Apparently her boss at BT had also made unwelcome advances, she explained. He had bought her a ticket to the Paris Air Show and had been angry when she refused to go with him for a weekend. While listening I must admit to giving myself a furtive sniff under the armpits. Perhaps there was the explanation as to why no one accosted me? Here was this business again, and this time I knew this unwelcome attention for her was real. Not imagination as my earlier premise had been. It was time for a rethink. The only other woman in the department was Nihal from Egypt. A woman in her early forties, she might be able to throw some light on this man-woman thing. As I investigated, it became apparent that Nihal had never been accosted in fifteen years of research by a colleague. I remembered how on her first week at the university some of the lads were laughing over some sexy scenes in a movie the previous night. Nihal proceeded to elaborate in some detail on a pornographic novel she was reading, much to the lads’ discomfort. No one had ever accosted Nihal with sweet nothings across the vacuum pumps or fumbled with her in stainless steel lifts. Then thinking about Nihal and my cousin, I thought I saw an explanation. 

My cousin was not inviting attention, but she got it. Nihal was very sexually explicit in even her normal conversation but she was never the victim of harassment. My cousin was gentle, unassuming and rather accommodating by nature. Nihal was assertive, fearless and not accommodating by nature. Could it be that there was a vulnerability that lent itself to abuse by those so inclined, that human nature flawed as it is, can sense a weak spot and home in on it like the jugular vein. Some willingly expose their sexuality hoping for a bite, perhaps retreating in anger and recrimination when one occurs. Others by nature are predisposed to respond to the demands made on them by others, ‘be a good girl’, ‘be a gentle person’, ‘don’t hurt my feelings by saying no’, and this is picked up like a cue for attention and men rise to this more subtle bait of submission. This time because the abuse is neither consciously encouraged nor wanted, it is so much more frightening for the subject of this treatment. Then there are the Nihals, whose personality hits you like an express train long before their sexuality. One is so busy coping with the person; their sexuality is somehow a secondary issue. 

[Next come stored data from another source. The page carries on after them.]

-- ==== Sys2Proof/Machine/TypesCell.lean ====
section
/-! DEFINITION. Plain data types of the sequencers and their cells (03_cells, 05_isa, 19_firmware) and of the lattice. -/

namespace Sys2Proof.Machine

/-- A tagged value: a 4-bit tag of R118 and a 64-bit payload. -/
structure TW where
  tag : Nat
  val : Nat
deriving DecidableEq, Repr

/-- EMPTY with payload 0 (R117, R118). -/
def TW.empty : TW := ⟨0, 0⟩

/-- A multiplier or divider result in flight (R122, R123): the register (32 to 35 m0 to m3, 36 and 37 d0 and d1), the
issue cycle it falls due in, its tag and exact value, whether it adds to the register (MAC), the width, and whether it
sets OV whatever the addition does; where its instruction stands. -/
structure Flight where
  reg : Nat
  due : Nat
  tag : Nat
  val : Int
  mac : Bool
  width : Nat
  ov : Bool
  pc : Nat := 0
deriving DecidableEq, Repr

/-- What a unit holds until its instruction finishes (R124, R133): the CS flags it will set and the trap it will raise
(cause, tval, instruction length). -/
structure UnitWork where
  flags : Nat
  trap : Option (Nat × Nat × Nat)
deriving DecidableEq, Repr

/-- What a sequencer waits for in the middle of an instruction (R75, R137, R517). -/
inductive Stall
  /-- LDP: destination, tag, size, the ADDR payload -/
  | load (rd tag size addr : Nat)
  /-- pool atomic: kind 0 XADD, 1 XCHG, 2 XCAS; destination, its tag, data, swap value, the ADDR payload -/
  | atomic (kind rd tag data swap addr : Nat)
  /-- neighbour access: window 1 to 4, store offset; kind 0 XADD, 1 XCHG, 2 XCAS, 3 LD, 4 ST -/
  | nbr (kind window off rd tag data : Nat) (swap : TW)
  /-- a unit's operand lines in neighbours' stores: the windows of the requests still to be served, in order -/
  | slots (left : List Nat)
  /-- WFI -/
  | wfi
deriving DecidableEq, Repr

/-- A DRAM stream's progress (R80): row and line within it of the next line to issue, lines issued, consumed and produced
since start, and read lines in flight (index, ADDR payload). -/
structure Strm where
  busy : Bool
  row : Nat
  col : Nat
  issued : Nat
  cons : Nat
  prod : Nat
  inFlight : List (Nat × Nat)
deriving DecidableEq, Repr

/-- A stream that has not started. -/
def Strm.idle : Strm := ⟨false, 0, 0, 0, 0, 0, []⟩

/-- The state of a sequencer: a stage cell (number 0 to 1,535) or a control core (1,536 + k). Register keys: 0 to 31 g,
32 to 35 m, 36 and 37 d; unlisted registers are EMPTY. Lane masks unlisted are all ones; tile elements unlisted are +0. -/
structure Seq where
  r : Tbl TW
  k : Tbl Nat
  tiles : Tbl Nat
  cs : Nat
  pc : Nat
  vl : Nat
  icount : Nat
  tvec : Nat
  epc : Nat
  cause : Nat
  tval : Nat
  seed : Nat
  step : Nat
  sridx : Nat
  wave : Nat
  flight : List Flight
  units : Tbl UnitWork
  deferred : List (Nat × Nat × Nat)
  stall : Option Stall
  /-- the bytes fetched ahead of pc (R124) -/
  pre : List Byte
  /-- an SFENCE whose earlier writes are not yet all visible -/
  fence : Bool
  /-- the cell's part of the wave has ended -/
  ended : Bool
  /-- a halt that waits for the next instruction boundary (R86) -/
  haltAt : Bool
  /-- pool writes in flight, oldest first: stream, ADDR payload, and the pieces of the line by DPA (R82, R137) -/
  wq : List (Nat × Nat × List (Nat × List Byte))
  strm : Tbl Strm
  /-- S1's reads and writes that are not yet done, in order of issue: a line read, or a line or STP written (R137) -/
  s1 : List Bool
  /-- length of the instruction that `stall` has cut short -/
  stallLen : Nat
  /-- its last try to issue found an interlock or a wait: it is stalled (R72, R81) -/
  waits : Bool
  /-- the instruction at this pc has had all its store slots (R75) -/
  slotsDone : Option Nat
  /-- the loaded image's pipeline, stage and instance -/
  pipe : Option (Nat × Nat × Nat)
  /-- privileged state of a control core (R436) -/
  comp : Nat
  ivec : Nat
  iepc : Nat
  icause : Nat
  ival : Nat
  imask : Nat
  mpu : Tbl Nat
  /-- pending interrupt causes with their values (R437) -/
  pend : List (Nat × Nat)
deriving DecidableEq, Repr

/-- The state of R117 and zero everywhere else. -/
def Seq.fresh : Seq :=
  { r := [], k := [], tiles := [], cs := 0, pc := 0, vl := 0, icount := 0, tvec := 0, epc := 0, cause := 0, tval := 0, seed := 0
    step := 0, sridx := 0, wave := 0, flight := [], units := [], deferred := [], stall := none, pre := [], fence := false
    ended := false, haltAt := false, wq := [], strm := [], s1 := [], stallLen := 0, waits := false, slotsDone := none, pipe := none, comp := 0, ivec := 0, iepc := 0, icause := 0, ival := 0
    imask := 0, mpu := [], pend := [] }

/-- A crumb on a lattice link (R70, R73): its pipeline and the place of its channel in the pipeline's list, the hub, link,
direction and slot it travels in, its eight tagged words. -/
structure Crumb where
  pipe : Nat
  chan : Nat
  hub : Nat
  link : Nat
  dir : Nat
  slot : Nat
  words : List TW
deriving DecidableEq, Repr

/-- A crumb at a spine gate (R79): the hub, the gate's spine link, and whether it has arrived there over the spine
(`inb`) or waits in the gate's queue to leave by it. -/
structure GateCrumb where
  hub : Nat
  link : Nat
  inb : Bool
  pipe : Nat
  chan : Nat
  words : List TW
deriving DecidableEq, Repr

/-- The lattice and the spine: live frame tables by hub, key (link × 2 + direction) × 256 + slot; live spine tables by
hub, key link × 1,000 + slot; crumbs in flight; gate queues; credit records (pipeline, channel, credits). Unlisted
entries are 0x03FF. -/
structure Lattice where
  frames : Tbl (Tbl Nat)
  spines : Tbl (Tbl Nat)
  crumbs : List Crumb
  gates : List GateCrumb
  credits : List (Nat × Nat × Nat)
deriving DecidableEq, Repr

/-! ## Pipelines (R146 to R158) -/

/-- A stage of an image with the cells of its unit in member order (R147, R148). -/
structure Stage where
  unit : Nat
  always : Bool
  progOff : Nat
  progLen : Nat
  loadOff : Nat
  nbr : Nat
  weight : Nat
  cells : List Nat
deriving DecidableEq, Repr

/-- A channel of a loaded pipeline (R74, R147): its entry's fields; sender and receiver cells; sender credits; crumbs
released for sending so far and sent so far; crumbs received and freed so far. -/
structure Chan where
  hub : Nat
  num : Nat
  sCell : Nat
  sIdx : Nat
  rCell : Nat
  rIdx : Nat
  buf : Nat
  size : Nat
  credits : Nat
  put : Nat
  sent : Nat
  recv : Nat
  freed : Nat
deriving DecidableEq, Repr

/-- The sections of a checked image (R147); frame and spine entries as their 4-byte words, grants and initial values
field by field. -/
structure Image where
  stages : List Stage
  chans : List Chan
  frames : List Nat
  spines : List Nat
  /-- stage, index, region parameter, permissions, base, length -/
  grants : List (Nat × Nat × Nat × Nat × Nat × Nat)
  entryCount : Nat
  entries : List Nat
  /-- stage, instance, register, tag, payload -/
  inits : List (Nat × Nat × Nat × Nat × Nat)
  dvfs : List Nat
  /-- program bytes of each stage -/
  programs : List (List Byte)
  /-- the header's digest as a number -/
  digest : Nat
deriving DecidableEq, Repr

/-- What one wave runs: the descriptor it belongs to, and its parameters (R148, R153). -/
structure WaveReq where
  sr : Nat
  tag : Nat
  entry : Nat
  items : Nat
  step : Nat
  args : List Nat
  index : Nat
  armed : Bool
  onDone : Option Nat
deriving DecidableEq, Repr

/-- A running wave: `started` once its instances have begun; the cells that run with their LAT_CELL_CYCLES at start. -/
structure Wave where
  req : WaveReq
  number : Nat
  started : Bool
  cells : List (Nat × Nat)
deriving DecidableEq, Repr

/-- An active ARM (R154): its request, trigger source, flags, limit, waves begun, the PIPE_DISARM that ends it,
a pending overrun or lost source, and the time of the next matching beat of a beat source. -/
structure Arm where
  req : WaveReq
  source : Nat
  sourceId : Nat
  flags : Nat
  limit : Nat
  run : Nat
  disarm : Option (Nat × Nat)
  overrun : Bool
  lost : Bool
  nextBeat : Nat
deriving DecidableEq, Repr

/-- Pipeline states (R158). -/
inductive PState
  | absent | loading | loaded | armed | running | halted | stopped
deriving DecidableEq, Repr

/-- A pipeline of the table. -/
structure Pipe where
  state : PState
  prev : PState
  slice : Nat
  img : Image
  regions : List Nat
  pending : Nat
  late : Nat
  waves : Nat
  wave : Option Wave
  queue : List WaveReq
  arm : Option Arm
  /-- the collective plan it is embedded in -/
  plan : Option Nat
  /-- the descriptor that loads it -/
  loader : Nat × Nat
  /-- feuille entries it holds bound (R31) -/
  bound : List Nat
deriving DecidableEq, Repr

/-- The pipelines: table by number, generation of each number. -/
structure Pipes where
  tab : Tbl Pipe
  gen : Tbl Nat
  /-- completions of stopped waves held until the writes of these cells have landed (R160, R161): sr, tag, cells -/
  holds : List (Nat × Nat × List Nat)
deriving DecidableEq, Repr

end Sys2Proof.Machine
end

Where does this leave me, or us? It leaves most women vulnerable to themselves and others. Our personalities are geared to be tender, compassionate, and our natures, compliant. Being brought up as the only girl in a family of boys, I learnt at a young age the satisfaction of climbing trees, walking the tops of gates, and fighting. There was no encouragement of the use of my sexuality to obtain attention. Brothers don’t normally conceive of sisters as real girls, just bloody nuisances. To win attention I had to climb higher, run faster, be braver. Tenacity of will would have to overcome what they thought of as my deficiency of being female. So the mystery has really remained a mystery to me. I have no answers as to why no one has harassed me. One friend suggested that I might have just never noticed the signals being given, due to my thick-skinned nature or sheer naiveté. This could have an element of truth, I don’t know. It is certainly a subject that is of interest to both sexes. Giving a talk on metal-semiconductor interfaces to the Business and Professional Women in Belfast, some years ago, I noted that half my audience was comatose. I devoted the rest of the talk to sexual harassment in the electronics industry. The entire audience woke up! Perhaps we have created an acquired taste for the sexual side of things? Can I recommend tree climbing, or even gate walking as a healthy alternative? For many women it can seem more productive and less painful, even when you fall off.